Bardzo wartościowy jest w mojej
opinii wstęp do książki. Goldberg uzasadnia w nim motywy powstania biografii,
wskazuje także na bardzo ważny wątek, jakim jest ludzka pamięć. Tłumacz tym
samym konieczność czerpania informacji z innych źródeł o których już wcześniej
wspomniałam. Co więcej ma do zaoferowania książka?
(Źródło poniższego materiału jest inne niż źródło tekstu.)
-- ==== Sys2Proof/Machine/Store.lean ====
section
/-!
DEFINITION. Sparse tables in their canonical form, bit fields of a register word, and the shape of a register map (R36 to R40).
-/
namespace Sys2Proof.Machine
open Sys2Proof

/-- The value at a key, if the table lists it. -/
def tget {α : Type} : Tbl α → Nat → Option α
  | [], _ => none
  | (k', v) :: t, k => if k = k' then some v else tget t k

/-- The table with a value at a key; keys stay strictly rising. -/
def tset {α : Type} : Tbl α → Nat → α → Tbl α
  | [], k, v => [(k, v)]
  | (k', v') :: t, k, v => if k < k' then (k, v) :: (k', v') :: t else if k = k' then (k, v) :: t else (k', v') :: tset t k v

/-- The table without a key. -/
def tdel {α : Type} : Tbl α → Nat → Tbl α
  | [], _ => []
  | (k', v') :: t, k => if k = k' then tdel t k else (k', v') :: tdel t k

/-- The value at a key, or a default. -/
def tgetD {α : Type} (t : Tbl α) (k : Nat) (d : α) : α := (tget t k).getD d

/-- Whether the keys of a table rise strictly: the one form in which equal tables are equal data. -/
def Tbl.rising {α : Type} : Tbl α → Bool
  | [] => true
  | [_] => true
  | a :: b :: t => decide (a.1 < b.1) && Tbl.rising (b :: t)

/-- Write a value whose key reads `d` when unlisted: the default is not listed. -/
def tput {α : Type} [DecidableEq α] (t : Tbl α) (k : Nat) (d v : α) : Tbl α := if v = d then tdel t k else tset t k v

/-- Change the value at a key, from a default where it is unlisted. -/
def tmod {α : Type} (t : Tbl α) (k : Nat) (d : α) (f : α → α) : Tbl α := tset t k (f (tgetD t k d))

/-- The access types (R36). -/
inductive AccTy where
  | rw | ro | rwd | seq | w1p
  deriving DecidableEq, Repr

/-- A field: offset of its register at index 0, high and low bit, access type, reset value, TMR attribute. -/
structure Fld where
  off : Nat
  hi  : Nat
  lo  : Nat
  acc : AccTy
  rst : Nat
  tmr : Bool
  deriving DecidableEq, Repr

/-- A SEQ register: its offset, the mask of its flags, and the mask of its OVF flag (0 where it has none). -/
structure EvtReg where
  off  : Nat
  mask : Nat
  ovf  : Nat
  deriving DecidableEq, Repr

/-- A row of a register map: offset, stride, number of instances, words per instance, fields. -/
structure RegRow where
  off    : Nat
  stride : Nat
  count  : Nat
  words  : Nat
  flds   : List Fld
  deriving DecidableEq, Repr

/-- The number of bits of a field. -/
def Fld.width (f : Fld) : Nat := f.hi + 1 - f.lo

/-- The word with ones at bits [hi:lo]. -/
def bitMask (hi lo : Nat) : Word := BitVec.ofNat 32 ((2 ^ (hi + 1 - lo) - 1) * 2 ^ lo)

/-- Bits [hi:lo] of a word, as a number. -/
def bits (w : Word) (hi lo : Nat) : Nat := (w.toNat / 2 ^ lo) % 2 ^ (hi + 1 - lo)

/-- A word with bits [hi:lo] replaced. -/
def putBits (w : Word) (hi lo v : Nat) : Word :=
  (w &&& ~~~(bitMask hi lo)) ||| (BitVec.ofNat 32 ((v % 2 ^ (hi + 1 - lo)) * 2 ^ lo))

/-- Whether a bit of a number is set. -/
def tbit (n i : Nat) : Bool := n / 2 ^ i % 2 == 1

/-- A number with a bit set, and with a bit clear. -/
def setb (n i : Nat) : Nat := if tbit n i then n else n + 2 ^ i
def clrb (n i : Nat) : Nat := if tbit n i then n - 2 ^ i else n

/-- The value a row's register takes at reset, from its fields. -/
def RegRow.rst (r : RegRow) : Word := BitVec.ofNat 32 ((r.flds.map fun f => f.rst * 2 ^ f.lo).foldl (· + ·) 0)

/-- Whether offset x (a multiple of 4) is a word of a row. -/
def RegRow.has (r : RegRow) (x : Nat) : Bool :=
  if x < r.off then false
  else if r.stride = 0 then x - r.off < 4 * r.words
  else (x - r.off) % r.stride < 4 * r.words && (x - r.off) / r.stride < r.count

/-- The row of a map that holds offset x. -/
def rowAt (m : List RegRow) (x : Nat) : Option RegRow := m.find? (·.has x)

/-- The bits of a row that have an access type. -/
def RegRow.maskOf (r : RegRow) (p : AccTy → Bool) : Word :=
  r.flds.foldl (fun m f => if p f.acc then m ||| bitMask f.hi f.lo else m) 0

/-- The little-endian bytes of a number. -/
def leBytes : Nat → Nat → List Byte
  | 0, _ => []
  | n + 1, v => BitVec.ofNat 8 v :: leBytes n (v / 256)

/-- The number that little-endian bytes spell. -/
def ofLe : List Byte → Nat
  | [] => 0
  | b :: t => b.toNat + 256 * ofLe t

/-- n bytes of a list from an offset, zeros past its end. -/
def bytesAt (l : List Byte) (off n : Nat) : List Byte :=
  let t := (l.drop off).take n
  t ++ List.replicate (n - t.length) 0

/-- The little-endian number of n bytes at an offset. -/
def leAt (l : List Byte) (off n : Nat) : Nat := ofLe (bytesAt l off n)

/-- A list of bytes with others laid over it from an offset; the list keeps its length. -/
def overlay (l : List Byte) (off : Nat) (d : List Byte) : List Byte :=
  (l.take off ++ d ++ l.drop (off + d.length)).take l.length

/-- CRC-32C of bytes (reflected polynomial 0x82F63B78, initial value and final XOR all ones). -/
def crc32cBit (c : Nat) : Nat := if c % 2 = 1 then (c / 2).xor 0x82F63B78 else c / 2
def crc32cByte (c : Nat) (b : Byte) : Nat :=
  crc32cBit (crc32cBit (crc32cBit (crc32cBit (crc32cBit (crc32cBit (crc32cBit (crc32cBit (c.xor b.toNat))))))))
def crc32c (l : List Byte) : Nat := (l.foldl crc32cByte 0xFFFFFFFF).xor 0xFFFFFFFF

/-- Apply a state update for each number below n, in rising order. -/
def upTo {α : Type} (n : Nat) (f : Nat → α → α) (a : α) : α := (List.range n).foldl (fun x i => f i x) a

/-- Apply a state update for each element of a list, in order. -/
def each {α β : Type} (l : List β) (f : β → α → α) (a : α) : α := l.foldl (fun x i => f i x) a

end Sys2Proof.Machine
end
Po pierwsze trzeba zaznaczyć, że nie
jest to pozycja dla kogoś, kto nie interesował się wcześniej Nirvaną i samym
Kurtem. Narracja prowadzona przez Goldberga rozpoczyna się od pierwszego
spotkania z zespołem w listopadzie 1990 r. – niemal półtora roku po ukazaniu się
debiutanckiego albumu Nirvany - ,,Bleach”. Po drugie – rozczarowało mnie
trochę, że w biografii Kurta tak mało jest jego samego. Książka jest ciekawa, jednak
w dużej mierze poświęcona technicznej stronie współpracy z zespołem. Jest to
oczywiście bardzo interesujące zagadnienie, jednak nie w przypadku, kiedy tytuł
książki jasno wskazuje, że ma ona być poświęcona konkretnej osobie. Pierwsze
pięć rozdziałów jest opisem niuansów pracy menedżera, sytuacji rynku muzycznego
oraz nastrojów politycznych na początku lat 90. w Stanach Zjednoczonych. Stanowi
to oczywiście wspaniały wstęp do rozważań nad niespotykanym sukcesem Nirvany oraz
tego, z czym zespół musiał się mierzyć, ale postać Kurta Cobaina jest w tych
rozdziałach ukazana w sposób marginalny. Więcej informacji na temat muzyka pojawia
się mniej więcej od rozdziału szóstego – poświęconego relacji z Courtney Love.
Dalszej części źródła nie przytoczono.